We had had a discussion with my guidance counselor one year to figure out what classes I needed to take to follow my career path. When she asked me what I wanted to be, I answered her with pride.

"An artist."

My parents laughed at that. Literally almost fell out of their seats laughing. They told my counselor I was mistaken and said I was becoming a lawyer instead. So, they all set up my classes for the rest of the school year, not with any of my consult.

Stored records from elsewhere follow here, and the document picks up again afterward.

/-- A copy error of a gather, whatever its cause, or a fault record where its unit has ended (R307, R474). -/
def State.refError (s : State) (core : Nat) (r : RefAcc) (a : Word) (index : Nat) : State :=
  if r.closing then
    s.faultRecord { source := 12544 + core, kind := 7, cause := 0x10, flags := 2, taddr := a, tinfo := word (index % 256) } (s.launch r.unit.launch)
  else s.pendError r.slot r.unit.uid { cause := 0x10, addr := a, seq := index, order := r.id, batch := none }

/-- The accelerator pops an element (R307): none where it may not. One whose read has failed in the generator takes its place behind
the gathers before it. -/
def State.refStep (s : State) (core : Nat) : Option State :=
  match (s.core core).ref with
  | none => none
  | some r =>
    if s.enginesRest r.acc.launch || r.failed || r.closing || decide (Config.gathersInFlight ≤ r.gathers.length) ||
      r.gathers.any (·.failed.isSome) then none
    else
      match s.refHead core r with
      | none => none
      | some (e, some (_, a, _)) =>
        some (s.setRef core (some { r with gathers := r.gathers ++ [{ elem := e, index := r.popped, value := none, failed := some a, held := true }] }))
      | some (e, none) =>
        let g : Gather := { elem := e, index := r.popped, value := if e.tag = 0 then none else some 0 }
        some ((s.refPop core r).setRef core (some { r with gathers := r.gathers ++ [g], popped := r.popped + 1 }))

/-- Address of a gather. -/
def RefAcc.address (r : RefAcc) (e : Elem) : Word :=
  r.base + wordOfInt ((if r.idx64 then signedOf 64 e.data.toNat else signedOf 32 e.data.toNat) * (if r.el8 then 8 else 4))

/-- The oldest gather is complete and its value is pushed. DEDUCED (notes/assumptions/44.md). -/
def State.refPush (s : State) (core : Nat) (r : RefAcc) (g : Gather) (v : Word) : Option State :=
  match Tab.get? s.queues r.out with
  | none => some (s.setRef core (if r.closing ∧ r.gathers.length ≤ 1 then none else some { r with gathers := r.gathers.drop 1 }))
  | some q =>
    if !q.room r.unit.uid then none
    else
      let rest := r.gathers.drop 1
      some ((s.pushQueueAs (dieOfCore core) (some r.unit) r.out v g.elem.tag).setRef core
        (if r.closing ∧ rest = [] then none else some { r with gathers := rest }))

/-- The oldest gather has failed: the error is reported, and every element behind it stands in the input again (R307). -/
def State.refFail (s : State) (core : Nat) (r : RefAcc) (g : Gather) (a : Word) : State :=
  let s := s.refBack core r (((r.gathers.drop 1).filter fun x => !x.held).map (·.elem))
  (s.setRef core (if r.closing then none else some { r with failed := true, gathers := [] })).refError core r a g.index

/-- A gather as the next of its pieces has been read (R33). -/
def Gather.take (g : Gather) (total : Nat) (bs : List Byte) : Gather :=
  let got := g.got ++ bs
  { g with got := got, value := if total ≤ got.length then some (word (numLe got)) else none }

/-- The next piece of a gather has been read (R33), or the oldest complete one is pushed or reported (R307): none where neither can
happen. -/
def State.gatherStep (s : State) (core i : Nat) : Option State :=
  match (s.core core).ref with
  | none => none
  | some r =>
    match r.gathers[i]? with
    | none => none
    | some g =>
      match g.value, g.failed with
      | some v, _ => if i = 0 then s.refPush core r g v else none
      | none, some a => if i = 0 then some (s.refFail core r g a) else none
      | none, none =>
        let keep (s : State) (g : Gather) : State := s.setRef core (some { r with gathers := putAt r.gathers i g })
        let total := if r.el8 then 8 else 4
        let a := r.address g.elem + word g.got.length
        let n := (pieceLens 8 a.toNat (total - g.got.length) (s.capAt r.acc a)).headD 1
        match s.pull r.acc a n (engineKey r.id (8 * g.index + g.got.length)) with
        | .wait s' => s'
        | .bytes bs s => some (keep s (g.take total bs))
        | .fail _ _ _ => some (keep s { g with failed := some a })

end Sys2Proof.Machine
end

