/-- Adds an immediate whose base field is a:b. -/
def Fields.withAB (f : Fields) (s : List Nat × Nat) : Fields := { f with imms := s.1, a := s.2 / 16, b := s.2 % 16 }

/-- Adds an immediate whose base field is d:a:b. -/
def Fields.withDAB (f : Fields) (s : List Nat × Nat) : Fields :=
  { f with imms := s.1, d := s.2 / 256, a := s.2 / 16 % 16, b := s.2 % 16 }

/-- Page 1, k = 0 to 15. -/
def srcFields (k d a : Nat) (signed : Bool) : Src → Fields
  | .reg b => paged 1 k 0 0 d a b
  | .imm i => (paged 1 k 1 0 d a 0).withB (if signed then splitSigned 4 i else splitUnsigned 4 i.toNat)

/-- bext and bins. -/
def fieldFields (k d a : Nat) : FieldPos → Fields
  | .reg b => paged 1 k 0 0 d a b
  | .imm p l => (paged 1 k 1 0 d a 0).withB (splitUnsigned 4 (p + (l - 1) * 64))

/-- Atomics of page 3. -/
def amoFields (k : Nat) (t : AType) (nr : Bool) (d a b : Nat) : Fields :=
  paged 3 k (t.code * 2 + if nr then 1 else 0) 0 d a b

/-- cinv and cwb. -/
def rangeFields (k : Nat) : CacheRange → Fields
  | .range a b => paged 3 k 0 0 0 a b
  | .all => paged 3 k 1 0 0 0 0

/-- Page 3 with a displacement. -/
def dispFields (k m d a : Nat) (i : Int) : Fields := (paged 3 k m 0 d a 0).withB (splitSigned 4 i)

/-- CSR instructions. -/
def csrFields (k d c : Nat) : Fields := (paged 7 k 0 0 d 0 0).withAB (splitUnsigned 8 c)

/-- Barrier instructions. -/
def barFields (k n : Nat) : Fields := (paged 4 k 0 0 0 0 0).withAB (splitUnsigned 8 n)

/-- The fields of an instruction (R55 to R63); events have none. -/
def fieldsOf : Instr → Option Fields
  | .add d a b => some (page0 0 d a b) | .sub d a b => some (page0 1 d a b) | .and d a b => some (page0 2 d a b)
  | .or d a b => some (page0 3 d a b) | .xor d a b => some (page0 4 d a b) | .shl d a b => some (page0 5 d a b)
  | .addi d a i => some ((page0 6 d a 0).withB (splitSigned 4 i))
  | .li d i => some ((page0 7 d 0 0).withAB (splitSigned 8 i))
  | .ld d a i => some ((page0 8 d a 0).withB (splitSigned 4 i))
  | .st d a i => some ((page0 9 d a 0).withB (splitSigned 4 i))
  | .bcc c a i => some ((page0 10 c.code a 0).withB (splitSigned 4 i))
  | .call i => some ((page0 11 0 0 0).withDAB (splitSigned 12 i))
  | .fma d a b => some (page0 12 d a b) | .slt d a b => some (page0 13 d a b)
  | .mov d a => some (page0 14 d a 0) | .not d a => some (page0 14 d a 1) | .neg d a => some (page0 14 d a 2)
  | .sx32 d a => some (page0 14 d a 3) | .zx32 d a => some (page0 14 d a 4) | .jr a => some (page0 14 0 a 5)
  | .ret => some (page0 14 0 0 6) | .nop => some (page0 14 0 0 7) | .halt => some (page0 14 0 0 8)
  | .mul d a b => some (srcFields 0 d a true b) | .mulh d a b => some (srcFields 1 d a true b)
  | .mulhn d a b => some (srcFields 2 d a false b) | .div d a b => some (srcFields 3 d a true b)
  | .divn d a b => some (srcFields 4 d a false b) | .rem d a b => some (srcFields 5 d a true b)
  | .remn d a b => some (srcFields 6 d a false b) | .shr d a b => some (srcFields 7 d a false b)
  | .sar d a b => some (srcFields 8 d a false b) | .rol d a b => some (srcFields 9 d a false b)
  | .sltn d a b => some (srcFields 10 d a false b) | .seq d a b => some (srcFields 11 d a true b)
  | .min d a b => some (srcFields 12 d a true b) | .max d a b => some (srcFields 13 d a true b)
  | .minn d a b => some (srcFields 14 d a false b) | .maxn d a b => some (srcFields 15 d a false b)
  | .sel d a b => some (paged 1 16 0 0 d a b) | .clz d a => some (paged 1 17 0 0 d a 0)
  | .ctz d a => some (paged 1 18 0 0 d a 0) | .popc d a => some (paged 1 19 0 0 d a 0)
  | .bext d a p => some (fieldFields 20 d a p) | .bins d a p => some (fieldFields 21 d a p)
  | .bswap d a => some (paged 1 22 0 0 d a 0) | .lea d a b s => some (paged 1 23 s 0 d a b)
  | .andn d a b => some (paged 1 24 0 0 d a b) | .orn d a b => some (paged 1 25 0 0 d a b)
  | .abs d a => some (paged 1 26 0 0 d a 0) | .mac d a b => some (paged 1 27 0 0 d a b)
  | .hdrSet l a b => some (paged 1 28 0 0 l a b) | .hdrPack d a l => some (paged 1 29 0 0 d a l)
  | .hdrGet d a l f => some (paged 1 30 f 0 d a l) | .tsRd d => some (paged 1 31 0 0 d 0 0)
  | .rpt len (.reg a) => some (paged 1 32 (len - 1) 0 0 a 0)
  | .rpt len (.imm n) => some ((paged 1 32 (len - 1) 0 1 0 0).withAB (splitUnsigned 8 n))
  | .rpt len .unbounded => some (paged 1 32 (len - 1) 0 2 0 0)
  | .cid d sel => some (paged 1 33 sel.code 0 d 0 0)
  | .fadd r d a b => some (paged 2 0 r.code 0 d a b) | .fsub r d a b => some (paged 2 1 r.code 0 d a b)
  | .fmul r d a b => some (paged 2 2 r.code 0 d a b) | .fdiv r d a b => some (paged 2 3 r.code 0 d a b)
  | .fsqrt r d a => some (paged 2 4 r.code 0 d a 0) | .fmin d a b => some (paged 2 5 0 0 d a b)
  | .fmax d a b => some (paged 2 6 0 0 d a b) | .fabs d a => some (paged 2 7 0 0 d a 0)
  | .fneg d a => some (paged 2 8 0 0 d a 0) | .fmsub r d a b => some (paged 2 9 r.code 0 d a b)
  | .fcmp c d a b => some (paged 2 10 c.code 0 d a b) | .fclass d a => some (paged 2 11 0 0 d a 0)
  | .frnd r d a => some (paged 2 12 r.code 0 d a 0) | .frcp r d a => some (paged 2 13 r.code 0 d a 0)
  | .frsq r d a => some (paged 2 14 r.code 0 d a 0) | .fex2 r d a => some (paged 2 15 r.code 0 d a 0)
  | .flg2 r d a => some (paged 2 16 r.code 0 d a 0)
  | .cvtFF dst src d a => some (paged 2 17 dst.code src.code d a 0)
  | .cvtFI r t src d a => some (paged 2 18 r.code src.code d a t.code)
  | .cvtIF r dst t d a => some (paged 2 19 r.code dst.code d a t.code)
  | .cvtPk dst d a b => some (paged 2 20 dst.code 0 d a b) | .fdot2 src d a b => some (paged 2 21 src.code 0 d a b)
  | .ldS z d a i => some (dispFields 0 z.code d a i) | .stS z d a i => some (dispFields 1 z.code d a i)
  | .ldx z d a b => some (paged 3 2 z.code 0 d a b) | .stx z d a b => some (paged 3 3 z.code 0 d a b)
  | .ldA z d a i => some (dispFields 4 z.code d a i) | .ldQ d a i => some (dispFields 5 0 d a i)
  | .stQ d a i => some (dispFields 6 0 d a i) | .ldAcq z sc d a => some (paged 3 7 z.code sc.code d a 0)
  | .stRel z sc d a => some (paged 3 8 z.code sc.code d a 0) | .rel sc => some (paged 3 9 0 sc.code 0 0 0)
  | .acq sc => some (paged 3 10 0 sc.code 0 0 0) | .fence sc => some (paged 3 11 0 sc.code 0 0 0)
  | .acqProm z d a b => some (paged 3 12 z.code 0 d a b)
  | .amoAdd t nr d a b => some (amoFields 13 t nr d a b) | .amoMin t nr d a b => some (amoFields 14 t nr d a b)
  | .amoMax t nr d a b => some (amoFields 15 t nr d a b) | .amoAnd t nr d a b => some (amoFields 16 t nr d a b)
  | .amoOr t nr d a b => some (amoFields 17 t nr d a b) | .amoXor t nr d a b => some (amoFields 18 t nr d a b)
  | .amoSwp t nr d a b => some (amoFields 19 t nr d a b) | .amoCas t d a b => some (amoFields 20 t false d a b)
  | .amoInc t nr d a b => some (amoFields 21 t nr d a b) | .append z d a b => some (paged 3 22 z.code 0 d a b)
  | .sealPage d a => some (paged 3 23 0 0 d a 0) | .tail d a => some (paged 3 24 0 0 d a 0)
  | .pf .l1 a b => some (paged 3 25 0 0 0 a b) | .pf .l2 a b => some (paged 3 25 1 0 0 a b)
  | .pf .fast a b => some (paged 3 25 2 0 0 a b) | .pf .cap a b => some (paged 3 25 3 0 0 a b)
  | .pf (.shadow die) a b => some (paged 3 25 4 die 0 a b) | .hint a b => some (paged 3 26 0 0 0 a b)
  | .stepCtr d => some (paged 3 27 0 0 d 0 0) | .cinv r => some (rangeFields 28 r) | .cwb r => some (rangeFields 29 r)
  | .home d a => some (paged 3 30 0 0 d a 0) | .ldO d a i => some (dispFields 31 0 d a i)
  | .stO d a i => some (dispFields 32 0 d a i)
  | .qbind dir q a => some (paged 4 0 dir.code 0 q a 0) | .qfree q => some (paged 4 1 0 0 q 0 0)
  | .qtok q l => some (paged 4 2 l 0 q 0 0) | .qpeek d q => some (paged 4 3 0 0 d q 0)
  | .qlen d q => some (paged 4 4 0 0 d q 0) | .tvec q l a => some (paged 4 5 l 0 q a 0)
  | .send a b => some (paged 4 6 0 0 0 a b) | .recv d a b => some (paged 4 7 0 0 d a b)
  | .waitc l s c t => some ((paged 4 8 0 0 0 0 0).withDAB ([t], l * 256 + s * 16 + c))
  | .barArv n => some (barFields 9 n) | .barWait n => some (barFields 10 n) | .barSync n => some (barFields 11 n)
  | .barDrop n => some (barFields 12 n) | .barJoin n => some (barFields 13 n)
  | .fork i => some ((paged 4 14 0 0 0 0 0).withDAB (splitSigned 12 i)) | .sync => some (paged 4 15 0 0 0 0 0)
  | .spawn d a b => some (paged 4 16 0 0 d a b) | .lvlCnt v d a => some (paged 4 17 v.code 0 d a 0)
  | .lvlWait v a b => some (paged 4 18 v.code 0 0 a b) | .cancel v a => some (paged 4 19 v.code 0 0 a 0)
  | .yieldTurn => some (paged 4 20 0 0 0 0 0) | .lbq d => some (paged 4 21 0 0 d 0 0)
  | .migr a => some (paged 4 22 0 0 0 a 0) | .dusk o d a => some (paged 4 23 o.code 0 d a 0)
  | .vadd d a b => some (paged 5 0 0 0 d a b) | .vsub d a b => some (paged 5 1 0 0 d a b)
  | .vmul d a b => some (paged 5 2 0 0 d a b) | .vfma d a b => some (paged 5 3 0 0 d a b)
  | .vmin d a b => some (paged 5 4 0 0 d a b) | .vmax d a b => some (paged 5 5 0 0 d a b)
  | .vabs d a => some (paged 5 6 0 0 d a 0) | .vneg d a => some (paged 5 7 0 0 d a 0)
  | .vcmp c d a b => some (paged 5 8 c.code 0 d a b) | .vsel d a b => some (paged 5 9 0 0 d a b)
  | .vand d a b => some (paged 5 10 0 0 d a b) | .vor d a b => some (paged 5 11 0 0 d a b)
  | .vxor d a b => some (paged 5 12 0 0 d a b) | .vshl d a b => some (paged 5 13 0 0 d a b)
  | .vshr ar d a b => some (paged 5 14 (if ar then 1 else 0) 0 d a b)
  | .vcvt dst d a => some (paged 5 15 dst.code 0 d a 0) | .vred op d a => some (paged 5 16 op.code 0 d a 0)
  | .vbcast d a => some (paged 5 17 0 0 d a 0) | .vgetl d a b => some (paged 5 18 0 0 d a b)
  | .vsetl d a b => some (paged 5 19 0 0 d a b) | .vld d a => some (paged 5 20 0 0 d a 0)
  | .vst d a => some (paged 5 21 0 0 d a 0) | .vperm d a b => some (paged 5 22 0 0 d a b)
  | .vex2 d a => some (paged 5 23 0 0 d a 0) | .vrcp d a => some (paged 5 24 0 0 d a 0)
  | .vrsq d a => some (paged 5 25 0 0 d a 0) | .vmov d a => some (paged 5 26 0 0 d a 0)
  | .vzero d => some (paged 5 27 0 0 d 0 0) | .vscl d a b => some (paged 5 28 0 0 d a b)
  | .vlanes d => some (paged 5 29 0 0 d 0 0)
  | .lease (.bank n) d w => some (paged 6 0 n 0 d 0 w) | .lease .any d w => some (paged 6 0 4 0 d 0 w)
  | .unlease => some (paged 6 1 0 0 0 0 0) | .tmode m => some (paged 6 2 m.code 0 0 0 0)
  | .tzero => some (paged 6 3 0 0 0 0 0) | .ringCfg n a b => some (paged 6 4 0 0 n a b)
  | .ringPush n => some (paged 6 5 0 0 n 0 0) | .ringRoom d n w => some (paged 6 6 0 0 d n w)
  | .sclCfg isB n a => some (paged 6 7 (if isB then 1 else 0) 0 n a 0)
  | .tmma f s d ra rb => some (paged 6 8 f.code (if s then 4 else 0) d ra rb)
  | .tdist f s k d ra rb => some (paged 6 9 f.code ((if s then 4 else 0) + k.code) d ra rb)
  | .tcommit d => some (paged 6 10 0 0 d 0 0) | .twaitb n => some ((paged 6 11 0 0 0 0 0).withAB (splitUnsigned 8 n))
  | .tload tr a b => some (paged 6 12 (if tr then 1 else 0) 0 0 a b)
  | .tstore dst a b => some (paged 6 13 dst.code 0 0 a b)
  | .qsax f col blk a b => some (paged 6 14 f.code ((if col then 1 else 0) + if blk then 2 else 0) 0 a b)
  | .qst d a b => some (paged 6 15 0 0 d a b) | .rsav a => some (paged 6 16 0 0 0 a 0)
  | .rlod a => some (paged 6 17 0 0 0 a 0) | .copy twoD d a b => some (paged 6 18 (if twoD then 1 else 0) 0 d a b)
  | .copyMc d a b => some (paged 6 19 0 0 d a b) | .cstat d => some (paged 6 20 0 0 d 0 0)
  | .gbind g a => some (paged 6 21 0 0 g a 0)
  | .gref idx el qd qa b => some (paged 6 22 ((if idx then 1 else 0) + if el then 2 else 0) 0 qd qa b)
  | .topk qd qa b => some (paged 6 23 0 0 qd qa b)
  | .csrr d c => some (csrFields 0 d c) | .csrw d c => some (csrFields 1 d c) | .csrs d c => some (csrFields 2 d c)
  | .csrc d c => some (csrFields 3 d c) | .trap code => some ((paged 7 4 0 0 0 0 0).withAB (splitUnsigned 8 code))
  | .tret => some (paged 7 5 0 0 0 0 0) | .tlbGen a => some (paged 7 6 0 0 0 a 0)
  | .tlbInv a b => some (paged 7 7 0 0 0 a b) | .keySet a b => some (paged 7 8 0 0 0 a b)
  | .slotCtl op a => some (paged 7 9 op.code 0 0 a 0) | .slotSv a b => some (paged 7 10 0 0 0 a b)
  | .slotLd a b => some (paged 7 11 0 0 0 a b) | .promAll a => some (paged 7 12 0 0 0 a 0)
  | .post a => some (paged 7 13 0 0 0 a 0) | .wake a => some (paged 7 14 0 0 0 a 0)
  | _ => none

But I'd be damned if I was going to spend the rest of my life fighting for other people's rights when I was denied my own.

So, for the last year or so, I have been finishing up my Uncles paintings and selling them. I plan to leave this town right after I get my diploma. I never want to come back and I never intend to either.

So far, I raised enough money to get me an apartment and have enough left over for food until I can get a job. Which reminds me, I have to call the real estate woman and ask her about the apartment I saw in the next town over.

I set down my paintbrush and wiped my hands on my pants. I had about two pairs of pants that were covered in paint and they were hidden in the far back of my closet. Nowhere close for my mother to see them when she did my laundry.